I am a weather junkie. It started out from necessity, as the office I worked in had no windows. Now I plan virtually my entire life around the weather. “Hmmmm. It is going to rain on Wednesday and Thursday, so we’ll wait until Friday to run errands.” My husband frequently works outside, so I am always looking to see what kind of weather he must endure or helping him decide when to switch a particular job to another day. I need to know how to dress the kids, etc. You get the idea.
For a very long time now, I’ve lived by the Cleveland weather forecast from The Weather Channel’s web site. This page has everything: current conditions, suggestions for events, interactive weather maps, the whole schlemiel. But, dang! Is it ever slow! Plus, I keep getting annoying suggestions on what to do for my wedding (which was over 5 years ago, thank you very much).
Then I came upon a post at Web Worker Daily about SimpleWeather. The site does exactly what it promises. You get the current conditions illustrated by a simple graphic, basic forecast for the week, and that is about it. I know, I know, that sounds really bland in comparison to TWC, and at first I dismissed it thinking I couldn’t live with my moving radar picture.
However, its simplicity is its strength. Really. When you get down to it, do you really need the moving radar? Sure, when you’re following a big storm, but otherwise? I don’t miss them. The page loads extremely fast and it has all the information I need.
But the page design isn’t the only place where the site’s functional simplicity shines through. It is extremely easy to get the weather for anywhere. You simply tack the zip code onto the URL. Yeah, that easy. For instance, mine is http://www.simpleweather.com/44135. How sweet is that?
It doesn’t stop there, though. Of course, you aren’t always going to know the zip code. So, you don’t have to! Just add on the country, state, and city and you’re there. The URL for Cleveland looks like this: http://www.simpleweather.com/us/oh/cleveland. You see? Simple. Weather. It takes me two seconds to see what the weather is like for my sister in Columbus, or if it is good softball weather in Cinci, or even see the forecast for my in-laws on their cruise in St. Croix.

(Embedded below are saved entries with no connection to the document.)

/-- The catalogue row of an operation and the form it is used in; `none` for the rows of the opcode table that are
no operation of the catalogue. -/
def opRow (i : Instr) : Option (OpRow × Form) :=
  match i with
  | .add f => some (⟨.INT, 4, 0x1, 0, 1, .sr .sreg true .any⟩, f)
  | .sub f => some (⟨.INT, 5, 0x2, 0, 1, .sr .sreg true .any⟩, f)
  | .mul f => some (⟨.INT, 6, 0x3, 0, 1, .sr .sreg true .any⟩, f)
  | .mulh f => some (⟨.INT, 7, 0x4, 0, 1, .sr .sreg true .any⟩, f)
  | .mulhu f => some (⟨.INT, 8, 0x5, 0, 1, .sr .sreg true .any⟩, f)
  | .div f => some (⟨.INT, 9, 0x6, 0, 1, .sr .sreg true .any⟩, f)
  | .divu f => some (⟨.INT, 10, 0x7, 0, 1, .sr .sreg true .any⟩, f)
  | .rem f => some (⟨.INT, 11, 0x8, 0, 1, .sr .sreg true .any⟩, f)
  | .remu f => some (⟨.INT, 12, 0x9, 0, 1, .sr .sreg true .any⟩, f)
  | .imin f => some (⟨.INT, 13, 0xa, 0, 1, .sr .sreg true .any⟩, f)
  | .imax f => some (⟨.INT, 14, 0xb, 0, 1, .sr .sreg true .any⟩, f)
  | .minu f => some (⟨.INT, 15, 0xc, 0, 1, .sr .sreg true .any⟩, f)
  | .maxu f => some (⟨.INT, 16, 0xd, 0, 1, .sr .sreg true .any⟩, f)
  | .iabs f => some (⟨.INT, 17, 0xe, 0, 1, .sr .sreg true .none⟩, f)
  | .addw f => some (⟨.INT, 18, 0xf, 0, 1, .sr .sreg true .any⟩, f)
  | .subw f => some (⟨.INT, 19, 0x10, 0, 1, .sr .sreg true .any⟩, f)
  | .mulw f => some (⟨.INT, 20, 0x11, 0, 1, .sr .sreg true .any⟩, f)
  | .lea f => some (⟨.INT, 21, 0x12, 0, 1, .lea⟩, f)
  | .cmp f => some (⟨.INT, 22, 0x13, 0, 1, .sk⟩, f)
  | .sel f => some (⟨.INT, 23, 0x14, 0, 1, .sel⟩, f)
  | .cmpn f => some (⟨.INT, 0, 0x15, 0, 1, .sk⟩, f)
  | .bitAnd f => some (⟨.BIT, 4, 0x18, 0, 1, .sr .sreg true .any⟩, f)
  | .bitOr f => some (⟨.BIT, 5, 0x19, 0, 1, .sr .sreg true .any⟩, f)
  | .bitXor f => some (⟨.BIT, 6, 0x1a, 0, 1, .sr .sreg true .any⟩, f)
  | .shl f => some (⟨.BIT, 7, 0x1b, 0, 1, .sr .sreg true .any⟩, f)
  | .shr f => some (⟨.BIT, 8, 0x1c, 0, 1, .sr .sreg true .any⟩, f)
  | .sar f => some (⟨.BIT, 9, 0x1d, 0, 1, .sr .sreg true .any⟩, f)
  | .rotr f => some (⟨.BIT, 10, 0x1e, 0, 1, .sr .sreg true .any⟩, f)
  | .extu f => some (⟨.BIT, 11, 0x1f, 0, 1, .sr .sreg true .any⟩, f)
  | .exts f => some (⟨.BIT, 12, 0x20, 0, 1, .sr .sreg true .any⟩, f)
  | .insf f => some (⟨.BIT, 13, 0x21, 0, 1, .sr .sreg true .any⟩, f)
  | .cnt f => some (⟨.BIT, 14, 0x22, 0, 1, .sr .sreg true .cnt⟩, f)
  | .bswap f => some (⟨.BIT, 15, 0x23, 0, 1, .sr .sreg true .none⟩, f)
  | .br f => some (⟨.BRC, 4, 0x28, 0, 1, .sb⟩, f)
  | .jmp f => some (⟨.BRC, 5, 0x29, 0, 1, .sr .none true .any⟩, f)
  | .call f => some (⟨.BRC, 6, 0x2a, 0, 1, .sd⟩, f)
  | .callr f => some (⟨.BRC, 7, 0x2b, 0, 1, .sr .link true .any⟩, f)
  | .ret f => some (⟨.BRC, 8, 0x2c, 0, 1, .sr .none true .any⟩, f)
  | .loop f => some (⟨.BRC, 9, 0x2d, 0, 1, .sl⟩, f)
  | .lexit f => some (⟨.BRC, 10, 0x2e, 0, 1, .sr .none false .none⟩, f)
  | .susp f => some (⟨.BRC, 11, 0x2f, 0, 1, .sr .none true .any⟩, f)
  | .spawn f => some (⟨.BRC, 12, 0x30, 0, 1, .sr .none true .any⟩, f)
  | .exit f => some (⟨.BRC, 13, 0x31, 0, 1, .sr .none false .none⟩, f)
  | .crrd f => some (⟨.SYS, 4, 0x34, 0, 1, .sc false true⟩, f)
  | .crwr f => some (⟨.SYS, 5, 0x35, 0, 1, .sc true false⟩, f)
  | .crset f => some (⟨.SYS, 6, 0x36, 0, 1, .sc true true⟩, f)
  | .sysCrclr f => some (⟨.SYS, 7, 0x37, 0, 1, .sc true true⟩, f)
  | .trap f => some (⟨.SYS, 8, 0x38, 0, 1, .sg true false⟩, f)
  | .tret f => some (⟨.SYS, 9, 0x38, 1, 1, .sg false false⟩, f)
  | .issueat f => some (⟨.SYS, 10, 0x38, 2, 1, .sg false true⟩, f)
  | .frmwait f => some (⟨.SYS, 11, 0x38, 3, 1, .sg true false⟩, f)
  | .timeat f => some (⟨.SYS, 12, 0x38, 4, 1, .sg false true⟩, f)
  | .accsp f => some (⟨.SYS, 13, 0x38, 5, 1, .sg false true⟩, f)
  | .accfl f => some (⟨.SYS, 14, 0x38, 6, 1, .sg false true⟩, f)
  | .msps f => some (⟨.SYS, 15, 0x38, 7, 1, .sg false true⟩, f)
  | .msfl f => some (⟨.SYS, 16, 0x38, 8, 1, .sg false true⟩, f)
  | .mark f => some (⟨.SYS, 17, 0x38, 9, 1, .sg true true⟩, f)
  | .pbld f => some (⟨.PKT, 4, 0x39, 0, 1, .sr .vreg true .any⟩, f)
  | .psend f => some (⟨.PKT, 5, 0x3a, 0, 1, .srv⟩, f)
  | .dwait f => some (⟨.PKT, 6, 0x3b, 0, 1, .sr .dc false .any⟩, f)
  | .darm f => some (⟨.PKT, 7, 0x3c, 0, 1, .sr .dc true .any⟩, f)
  | .dread f => some (⟨.PKT, 8, 0x3d, 0, 1, .sr .sreg false .any⟩, f)
  | .dadd f => some (⟨.PKT, 9, 0x3e, 0, 1, .sr .dc false .any⟩, f)
  | .dset f => some (⟨.PKT, 10, 0x3f, 0, 1, .sr .dc false .any⟩, f)
  | .vaiAdd f => some (⟨.VAI, 4, 0x1, 0, 1, .v .intg true⟩, f)
  | .vaiSub f => some (⟨.VAI, 5, 0x2, 0, 1, .v .intg true⟩, f)
  | .vaiMul f => some (⟨.VAI, 6, 0x3, 0, 1, .v .intg true⟩, f)
  | .vaiMulh f => some (⟨.VAI, 7, 0x4, 0, 1, .v .intg true⟩, f)
  | .vaiMin f => some (⟨.VAI, 8, 0x5, 0, 1, .v .intg true⟩, f)
  | .vaiMax f => some (⟨.VAI, 9, 0x6, 0, 1, .v .intg true⟩, f)
  | .vaiAbs f => some (⟨.VAI, 10, 0x7, 0, 1, .v .intg false⟩, f)
  | .vaiAnd f => some (⟨.VAI, 11, 0x8, 0, 1, .v .intg true⟩, f)
  | .vaiOr f => some (⟨.VAI, 12, 0x9, 0, 1, .v .intg true⟩, f)
  | .vaiXor f => some (⟨.VAI, 13, 0xa, 0, 1, .v .intg true⟩, f)
  | .vaiShl f => some (⟨.VAI, 14, 0xb, 0, 1, .v .intg true⟩, f)
  | .vaiShr f => some (⟨.VAI, 15, 0xc, 0, 1, .v .intg true⟩, f)
  | .vaiSar f => some (⟨.VAI, 16, 0xd, 0, 1, .v .intg true⟩, f)
  | .vaiCmp f => some (⟨.VAI, 17, 0xe, 0, 1, .vcmp .intg⟩, f)
  | .vfpAdd f => some (⟨.VFP, 4, 0x10, 0, 1, .v .fltR true⟩, f)
  | .vfpSub f => some (⟨.VFP, 5, 0x11, 0, 1, .v .fltR true⟩, f)
  | .vfpMul f => some (⟨.VFP, 6, 0x12, 0, 1, .v .fltR true⟩, f)
  | .vfpFma f => some (⟨.VFP, 7, 0x13, 0, 1, .vfma⟩, f)
  | .vfpFms f => some (⟨.VFP, 8, 0x14, 0, 1, .vfma⟩, f)
  | .vfpFnma f => some (⟨.VFP, 9, 0x15, 0, 1, .vfma⟩, f)
  | .vfpMin f => some (⟨.VFP, 10, 0x16, 0, 1, .v .flt true⟩, f)
  | .vfpMax f => some (⟨.VFP, 11, 0x17, 0, 1, .v .flt true⟩, f)
  | .vfpAbs f => some (⟨.VFP, 12, 0x18, 0, 1, .v .flt false⟩, f)
  | .vfpNeg f => some (⟨.VFP, 13, 0x19, 0, 1, .v .flt false⟩, f)
  | .vfpCmp f => some (⟨.VFP, 14, 0x1a, 0, 1, .vcmp .flt⟩, f)
  | .vfpScal f => some (⟨.VFP, 15, 0x1b, 0, 1, .v .fltR true⟩, f)
  | .vfpRint f => some (⟨.VFP, 16, 0x1c, 0, 1, .v .fltR false⟩, f)
  | .vfpCpsgn f => some (⟨.VFP, 17, 0x1d, 0, 1, .v .flt true⟩, f)
  | .vperm f => some (⟨.VPM, 4, 0x20, 0, 1, .v .perm true⟩, f)
  | .vcmpr f => some (⟨.VPM, 5, 0x21, 0, 1, .v .perm false⟩, f)
  | .vexpd f => some (⟨.VPM, 6, 0x22, 0, 1, .v .perm false⟩, f)
  | .vmatch f => some (⟨.VPM, 7, 0x23, 0, 1, .v .perm true⟩, f)
  | .vredsum f => some (⟨.VPM, 8, 0x24, 0, 1, .v .red false⟩, f)
  | .vredmin f => some (⟨.VPM, 9, 0x25, 0, 1, .v .red false⟩, f)
  | .vredmax f => some (⟨.VPM, 10, 0x26, 0, 1, .v .red false⟩, f)
  | .vscan f => some (⟨.VPM, 11, 0x27, 0, 1, .v .red false⟩, f)
  | .vcvt f => some (⟨.VPM, 12, 0x28, 0, 1, .v .cvt false⟩, f)
  | .vquant f => some (⟨.VPM, 13, 0x29, 0, 1, .v .quant true⟩, f)
  | .vdqnt f => some (⟨.VPM, 14, 0x2a, 0, 1, .v .quant true⟩, f)
  | .vbcst f => some (⟨.VPM, 15, 0x2b, 0, 1, .v .perm true⟩, f)
  | .vexp2 f => some (⟨.SFN, 4, 0x30, 0, 1, .sfn⟩, f)
  | .vlog2 f => some (⟨.SFN, 5, 0x31, 0, 1, .sfn⟩, f)
  | .vrcp f => some (⟨.SFN, 6, 0x32, 0, 1, .sfn⟩, f)
  | .vrsqrt f => some (⟨.SFN, 7, 0x33, 0, 1, .sfn⟩, f)
  | .vsqrt f => some (⟨.SFN, 8, 0x34, 0, 1, .sfn⟩, f)
  | .vsinpi f => some (⟨.SFN, 9, 0x35, 0, 1, .sfn⟩, f)
  | .vcospi f => some (⟨.SFN, 10, 0x36, 0, 1, .sfn⟩, f)
  | .vtanh f => some (⟨.SFN, 11, 0x37, 0, 1, .sfn⟩, f)
  | .verf f => some (⟨.SFN, 12, 0x38, 0, 1, .sfn⟩, f)
  | .mcfg f => some (⟨.MTX, 4, 0x1, 0, 1, .xs false .scal⟩, f)
  | .mcfgr f => some (⟨.MTX, 5, 0x2, 0, 1, .xs true .none⟩, f)
  | .mlgd f => some (⟨.MTX, 6, 0x3, 0, 1, .xs false .vec⟩, f)
  | .mlgs f => some (⟨.MTX, 7, 0x4, 0, 1, .xs true .none⟩, f)
  | .mdsc f => some (⟨.MTX, 8, 0x5, 0, 1, .mdsc⟩, f)
  | .mzero f => some (⟨.MTX, 9, 0x6, 0, 1, .xs false .none⟩, f)
  | .mbeat f => some (⟨.MTX, 10, 0x7, 0, 1, .xb false⟩, f)
  | .mbeatq f => some (⟨.MTX, 11, 0x8, 0, 1, .xb true⟩, f)
  | .mdrn f => some (⟨.MTX, 12, 0x9, 0, 1, .xr true⟩, f)
  | .mfil f => some (⟨.MTX, 13, 0xa, 0, 1, .xr false⟩, f)
  | .mstc f => some (⟨.MTX, 14, 0xb, 0, 1, .xs false .none⟩, f)
  | .ld f => some (⟨.LDS, 4, 0x1, 0, 10, .ld⟩, f)
  | .ldLong f => some (⟨.LDS, 0, 0x1, 0, 10, .ldLong⟩, f)
  | .st f => some (⟨.LDS, 5, 0xb, 0, 7, .st⟩, f)
  | .stLong f => some (⟨.LDS, 0, 0xb, 0, 7, .stLong⟩, f)
  | .ldsp f => some (⟨.LDS, 6, 0x12, 0, 1, .ms⟩, f)
  | .stsp f => some (⟨.LDS, 7, 0x13, 0, 1, .mu⟩, f)
  | .ldrs f => some (⟨.LDS, 8, 0x14, 0, 1, .ms⟩, f)
  | .strs f => some (⟨.LDS, 9, 0x15, 0, 1, .mu⟩, f)
  | .gath f => some (⟨.LDS, 10, 0x16, 0, 2, .mg⟩, f)
  | .scat f => some (⟨.LDS, 11, 0x18, 0, 2, .mw⟩, f)
  | .tagl f => some (⟨.LDS, 12, 0x1a, 0, 1, .ma⟩, f)
  | .tagw f => some (⟨.LDS, 13, 0x1b, 0, 1, .mw⟩, f)
  | .fes f => some (⟨.LDS, 14, 0x1c, 0, 1, .mt 1 1⟩, f)
  | .fec f => some (⟨.LDS, 15, 0x1d, 0, 1, .mt 1 1⟩, f)
  | .sbind f => some (⟨.XFR, 4, 0x20, 0, 1, .mq true false⟩, f)
  | .sfree f => some (⟨.XFR, 5, 0x21, 0, 1, .mq false false⟩, f)
  | .sstat f => some (⟨.XFR, 6, 0x22, 0, 1, .mq false true⟩, f)
  | .copy f => some (⟨.XFR, 7, 0x23, 0, 1, .mc⟩, f)
  | .bbset f => some (⟨.XFR, 8, 0x24, 0, 1, .mn true⟩, f)
  | .bbwait f => some (⟨.XFR, 9, 0x25, 0, 1, .mn false⟩, f)
  | .cmnt f => some (⟨.XFR, 10, 0x26, 0, 1, .mt 3 3⟩, f)
  | .fence f => some (⟨.XFR, 11, 0x27, 0, 1, .mf⟩, f)
  | .icinv f => some (⟨.XFR, 12, 0x28, 0, 1, .mt 1 4⟩, f)
  | .tclk f => some (⟨.XFR, 13, 0x29, 0, 1, .mk true⟩, f)
  | .tculk f => some (⟨.XFR, 14, 0x2a, 0, 1, .mk false⟩, f)
  | .aadd f => some (⟨.ATM, 4, 0x30, 0, 3, .atm false⟩, f)
  | .amin f => some (⟨.ATM, 5, 0x33, 0, 3, .atm true⟩, f)
  | .amax f => some (⟨.ATM, 6, 0x36, 0, 3, .atm true⟩, f)
  | .aand f => some (⟨.ATM, 7, 0x39, 0, 1, .atm false⟩, f)
  | .aor f => some (⟨.ATM, 8, 0x3a, 0, 1, .atm false⟩, f)
  | .axor f => some (⟨.ATM, 9, 0x3b, 0, 1, .atm false⟩, f)
  | .axchg f => some (⟨.ATM, 10, 0x3c, 0, 1, .atm false⟩, f)
  | .acas f => some (⟨.ATM, 11, 0x3d, 0, 1, .atm false⟩, f)  | _ => none

/-- The integer element types (R129, R209). -/
def etInt (et : BitVec 4) : Bool := et = 5 || et = 6 || et = 7 || et = 8 || et = 9 || et = 10 || et = 13 || et = 14

/-- The floating element types of a lane operation: f32, f16 and bf16. -/
def etFlt (et : BitVec 4) : Bool := et = 0 || et = 1 || et = 2

/-- The two FP8 element types. -/
def etFp8 (et : BitVec 4) : Bool := et = 3 || et = 4

/-- The element types an operation of a kind accepts (R209). -/
def etOk (k : VKind) (et : BitVec 4) : Bool :=
  match k with
  | .intg => etInt et
  | .flt | .fltR | .quant => etFlt et
  | .red => etInt et || etFlt et
  | .perm | .cvt => etInt et || etFlt et || etFp8 et

/-- The kinds whose operations round (R209). -/
def kindRounds (k : VKind) : Bool :=
  match k with
  | .fltR | .red | .cvt | .quant => true
  | _ => false

/-- The T values a VR word of a kind may hold (R163). -/
def tOk (k : VKind) (t : BitVec 2) : Bool :=
  match k with
  | .flt | .fltR => t ≠ 3
  | _ => true

/-- Whether an EXT word's fields suit a kind: the type, the width, no rounding field where nothing rounds (of the reductions and scans the
integer ones, R209), and no width or mask register in the quantising operations, which use none (R160, R226; DEDUCED, log entry 77). An RM
of 5 or 6 is let through here, and reported by the operation (R425). -/
def extOk (k : VKind) (et : BitVec 4) (w : BitVec 2) (rm mk : BitVec 3) (uf : BitVec 6) : Bool :=
  etOk k et && w ≠ 3 && ((kindRounds k && (k ≠ .red || decide (et.toNat < 5))) || rm = 0) && (k ≠ .quant || (mk = 0 && w = 0)) &&
  (k ≠ .cvt || etOk .cvt (bits uf 1 4))

/-- Whether a 7-bit field is the unused 0. -/
def unused (x : BitVec 7) : Bool := x = 0

/-- Whether the fields of a slot word suit the shape of its operation: the unused ones are 0, the indices lie in
their ranges, and no field holds a value the format reserves (R160-R166, R422 CODE 0x0002). `sub` runs below `nsub`. -/
def shapeOk (nsub : Nat) (sh : Shape) (f : Fmt) : Bool :=
  match sh, f with
  | .sr d a b, .sr fd fa fb fx =>
      (match d with
        | .none => fd = 0
        | .sreg | .link => true
        | .vreg | .dc => fd.toNat < 32) &&
      (a || unused fa) &&
      (match b with
        | .none => unused fb && fx = 0
        | .any => true
        | .cnt => fx = 1 && fb.toNat ≤ 2)
  | .sr d a b, .se _ _ _ => d = .sreg && a && b = .any
  | .srv, .sr fd _ _ _ => fd.toNat < 32
  | .sk, .sk _ c _ _ _ => c ≠ 3
  | .sk, .se d _ _ => bits d 0 2 ≠ (3 : BitVec 2)
  | .sb, .sb _ => true
  | .sd, .sd _ _ => true
  | .sc a d, .sc _ fa fd => (a || unused fa) && (d || fd = 0)
  | .sg n a, .sg fn fa => (n || fn = 0) && (a || unused fa)
  | .sl, .sl _ _ _ _ _ => true
  | .sel, .sp _ _ _ _ => true
  | .lea, .sp _ _ _ e => e.toNat < 4
  | .v k b, .vr d _ fb t => (b || unused fb) && tOk k t && (k ≠ .quant || d.toNat % 2 = 0)
  | .v k b, .vx d _ fb fc et w rm _ mk uf =>
      (b || unused fb) && unused fc && extOk k et w rm mk uf && (k ≠ .quant || d.toNat % 2 = 0)
  | .vfma, .vr _ _ _ t => t ≠ 3
  | .vfma, .vx _ _ _ _ et w _ _ _ _ => etFlt et && w ≠ 3
  | .vcmp k, .vr _ _ _ t => tOk k t
  | .vcmp k, .vx _ _ _ fc et w rm _ mk uf => unused fc && extOk k et w rm mk uf && uf = 0
  | .sfn, .vr _ _ fb t => unused fb && t ≠ 3
  | .xb grouped, .xb _ _ _ t => !grouped || t = 5 || t = 7
  | .xr drain, .xr d _ a => if drain then unused a else d = 0
  | .xs d a, .xs fd fa =>
      (d || fd = 0) &&
      (match a with
        | .none => unused fa
        | .vec => true
        | .scal => 32 ≤ (bits fa 0 6 : BitVec 6).toNat)
  | .mdsc, .xs fd _ => fd.toNat < 2
  | .ld, .ma sub d _ _ _ => sub.toNat < nsub && (sub.toNat < 7 || d.toNat < 32)
  | .ldLong, .me sub d _ _ => sub.toNat < nsub && (sub.toNat < 7 || d.toNat < 32)
  | .st, .mw sub _ _ _ => sub.toNat < nsub
  | .stLong, .my sub _ _ _ => sub.toNat < nsub
  | .ma, .ma sub _ _ _ _ => sub.toNat < nsub
  | .mw, .mw sub _ _ _ => sub.toNat < nsub
  | .ms, .ms d _ q sz => q ≠ 3 && (sz = 0 || d.toNat < 32)
  | .mu, .mu _ _ _ => true
  | .mg, .mg sub _ a _ => sub.toNat < nsub && 32 ≤ (bits a 0 6 : BitVec 6).toNat
  | .mq a d, .mq _ fa fd => (a || unused fa) && (d || fd = 0)
  | .mc, .mc _ => true
  | .mn a, .mn _ fa => a || unused fa
  | .mt k l, .mt _ _ fk fl => fk.toNat < k && fl.toNat < l
  | .mf, .mf k sc => k ≠ 3 && sc.toNat < 5
  | .mk p, .mk fp _ _ => p || fp = 0
  | .atm noBf, .atm sub _ _ _ z => sub.toNat < nsub && (!noBf || sub ≠ 2 || z = 0)
  | _, _ => false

The main page does provide a search box, so you can find a weather location in a more conventional way if you want. Search is lightning quick.
I’m extremely busy. I don’t want to have to go to the information, I want the information to come to me. This is where the developers behind SimpleWeather really won me over. They have a service that sends updates to a Twitter feed for selected cities. It wasn’t a huge surprise that Cleveland wasn’t one of them. There was an e-mail address to write to, though, to request another city. I wrote, thinking I’d hear something back someday, if I was lucky.
I got an e-mail within an hour and Cleveland’s SimpleWeather Twitter feed was up in another day. Yup, I follow it and now the current conditions are tweeted to me (and anyone else who is interested) three times a day. Now that’s what I call service!
I’m a bit mobile-challenged myself, but if you aren’t, they also have a mobile site at simpw.com.